§ What to work on:
Gather each line containing the string "hiByte" from these entries.

[Dataset entries]
-- ==== Sys2Proof/Laws/Decode.lean ====
section
/-! SUPPORT. The fields of an encoded word are the fields it was made of (30_encoding.md R91, R92). -/

namespace Sys2Proof

variable (op n : BitVec 4) (x y : Reg) (nn : Byte) (nnn : BitVec 12)

@[simp] theorem opOf_formNNN : opOf (formNNN op nnn) = op := by
  apply BitVec.eq_of_getLsbD_eq
  intro k hk
  simp only [opOf, formNNN, BitVec.getLsbD_extractLsb', BitVec.getLsbD_append]
  simp [hk]

@[simp] theorem nnnOf_formNNN : nnnOf (formNNN op nnn) = nnn := by
  apply BitVec.eq_of_getLsbD_eq
  intro k hk
  simp only [nnnOf, formNNN, BitVec.getLsbD_extractLsb', BitVec.getLsbD_append]
  simp [hk]

@[simp] theorem opOf_formXNN : opOf (formXNN op x nn) = op := by
  apply BitVec.eq_of_getLsbD_eq
  intro k hk
  simp only [opOf, formXNN, BitVec.getLsbD_extractLsb', BitVec.getLsbD_append]
  simp [hk, show ¬(12 + k < 8) by omega, show ¬(12 + k - 8 < 4) by omega, show 12 + k - 8 - 4 = k by omega]

@[simp] theorem xOf_formXNN : xOf (formXNN op x nn) = x := by
  apply BitVec.eq_of_getLsbD_eq
  intro k hk
  simp only [xOf, formXNN, BitVec.getLsbD_extractLsb', BitVec.getLsbD_append]
  simp [hk]

@[simp] theorem nnOf_formXNN : nnOf (formXNN op x nn) = nn := by
  apply BitVec.eq_of_getLsbD_eq
  intro k hk
  simp only [nnOf, formXNN, BitVec.getLsbD_extractLsb', BitVec.getLsbD_append]
  simp [hk]

@[simp] theorem opOf_formXYN : opOf (formXYN op x y n) = op := by
  apply BitVec.eq_of_getLsbD_eq
  intro k hk
  simp only [opOf, formXYN, BitVec.getLsbD_extractLsb', BitVec.getLsbD_append]
  simp [hk, show ¬(12 + k < 4) by omega, show ¬(12 + k - 4 < 4) by omega,
    show ¬(12 + k - 4 - 4 < 4) by omega, show 12 + k - 4 - 4 - 4 = k by omega]

@[simp] theorem xOf_formXYN : xOf (formXYN op x y n) = x := by
  apply BitVec.eq_of_getLsbD_eq
  intro k hk
  simp only [xOf, formXYN, BitVec.getLsbD_extractLsb', BitVec.getLsbD_append]
  simp [hk, show ¬(8 + k < 4) by omega, show ¬(8 + k - 4 < 4) by omega, show 8 + k - 4 - 4 = k by omega]

@[simp] theorem yOf_formXYN : yOf (formXYN op x y n) = y := by
  apply BitVec.eq_of_getLsbD_eq
  intro k hk
  simp only [yOf, formXYN, BitVec.getLsbD_extractLsb', BitVec.getLsbD_append]
  simp [hk]

@[simp] theorem nOf_formXYN : nOf (formXYN op x y n) = n := by
  apply BitVec.eq_of_getLsbD_eq
  intro k hk
  simp only [nOf, formXYN, BitVec.getLsbD_extractLsb', BitVec.getLsbD_append]
  simp [hk]

/-- A word whose high nibble is not 0 is neither CLS nor RET. -/
theorem ne_cls_of_opOf {w : Word} (h : opOf w ≠ 0x0#4) : w ≠ 0x00E0#16 ∧ w ≠ 0x00EE#16 :=
  ⟨fun e => h (by rw [e]; decide), fun e => h (by rw [e]; decide)⟩

/-! A word made with a high nibble other than 0 is neither CLS nor RET. -/

theorem formNNN_ne_cls (h : op ≠ 0x0#4) : formNNN op nnn ≠ 0x00E0#16 :=
  (ne_cls_of_opOf (by rwa [opOf_formNNN])).1

theorem formNNN_ne_ret (h : op ≠ 0x0#4) : formNNN op nnn ≠ 0x00EE#16 :=
  (ne_cls_of_opOf (by rwa [opOf_formNNN])).2

theorem formXNN_ne_cls (h : op ≠ 0x0#4) : formXNN op x nn ≠ 0x00E0#16 :=
  (ne_cls_of_opOf (by rwa [opOf_formXNN])).1

theorem formXNN_ne_ret (h : op ≠ 0x0#4) : formXNN op x nn ≠ 0x00EE#16 :=
  (ne_cls_of_opOf (by rwa [opOf_formXNN])).2

theorem formXYN_ne_cls (h : op ≠ 0x0#4) : formXYN op x y n ≠ 0x00E0#16 :=
  (ne_cls_of_opOf (by rwa [opOf_formXYN])).1

theorem formXYN_ne_ret (h : op ≠ 0x0#4) : formXYN op x y n ≠ 0x00EE#16 :=
  (ne_cls_of_opOf (by rwa [opOf_formXYN])).2

/-! A word put together again from its own fields is that word. -/

theorem formNNN_fields (w : Word) : formNNN (opOf w) (nnnOf w) = w := by
  apply BitVec.eq_of_getLsbD_eq
  intro k hk
  simp only [opOf, nnnOf, formNNN, BitVec.getLsbD_extractLsb', BitVec.getLsbD_append]
  by_cases h : k < 12
  · simp [h]
  · simp [h, show k - 12 < 4 by omega, show 12 + (k - 12) = k by omega]

theorem formXNN_fields (w : Word) : formXNN (opOf w) (xOf w) (nnOf w) = w := by
  apply BitVec.eq_of_getLsbD_eq
  intro k hk
  simp only [opOf, xOf, nnOf, formXNN, BitVec.getLsbD_extractLsb', BitVec.getLsbD_append]
  by_cases h : k < 8
  · simp [h]
  · by_cases h' : k < 12
    · simp [h, show k - 8 < 4 by omega, show 8 + (k - 8) = k by omega]
    · simp [h, show ¬k - 8 < 4 by omega, show k - 8 - 4 < 4 by omega, show 12 + (k - 8 - 4) = k by omega]

theorem formXYN_fields (w : Word) : formXYN (opOf w) (xOf w) (yOf w) (nOf w) = w := by
  apply BitVec.eq_of_getLsbD_eq
  intro k hk
  simp only [opOf, xOf, yOf, nOf, formXYN, BitVec.getLsbD_extractLsb', BitVec.getLsbD_append]
  by_cases h : k < 4
  · simp [h]
  · by_cases h' : k < 8
    · simp [h, show k - 4 < 4 by omega, show 4 + (k - 4) = k by omega]
    · by_cases h'' : k < 12
      · simp [h, show ¬k - 4 < 4 by omega, show k - 4 - 4 < 4 by omega, show 8 + (k - 4 - 4) = k by omega]
      · simp [h, show ¬k - 4 < 4 by omega, show ¬k - 4 - 4 < 4 by omega,
          show k - 4 - 4 - 4 < 4 by omega, show 12 + (k - 4 - 4 - 4) = k by omega]

/-! The fields as numbers (30_encoding.md R91). -/

theorem toNat_opOf (w : Word) : (opOf w).toNat = w.toNat / 4096 := by
  have := w.isLt
  simp [opOf, BitVec.extractLsb'_toNat, Nat.shiftRight_eq_div_pow]
  omega

theorem toNat_nOf (w : Word) : (nOf w).toNat = w.toNat % 16 := by
  simp [nOf, BitVec.extractLsb'_toNat]

theorem toNat_nnOf (w : Word) : (nnOf w).toNat = w.toNat % 256 := by
  simp [nnOf, BitVec.extractLsb'_toNat]

/-- A word is its two bytes, high byte first (20_memory.md R64). -/
@[simp] theorem wordOf_bytes (w : Word) : wordOf (hiByte w) (loByte w) = w := by
  apply BitVec.eq_of_getLsbD_eq
  intro k hk
  simp only [wordOf, hiByte, loByte, BitVec.getLsbD_append, BitVec.getLsbD_extractLsb']
  by_cases h : k < 8
  · simp [h]
  · simp [h, show k - 8 < 8 by omega, show 8 + (k - 8) = k by omega]

end Sys2Proof
end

§ Task output:
@[simp] theorem wordOf_bytes (w : Word) : wordOf (hiByte w) (loByte w) = w := by
  simp only [wordOf, hiByte, loByte, BitVec.getLsbD_append, BitVec.getLsbD_extractLsb']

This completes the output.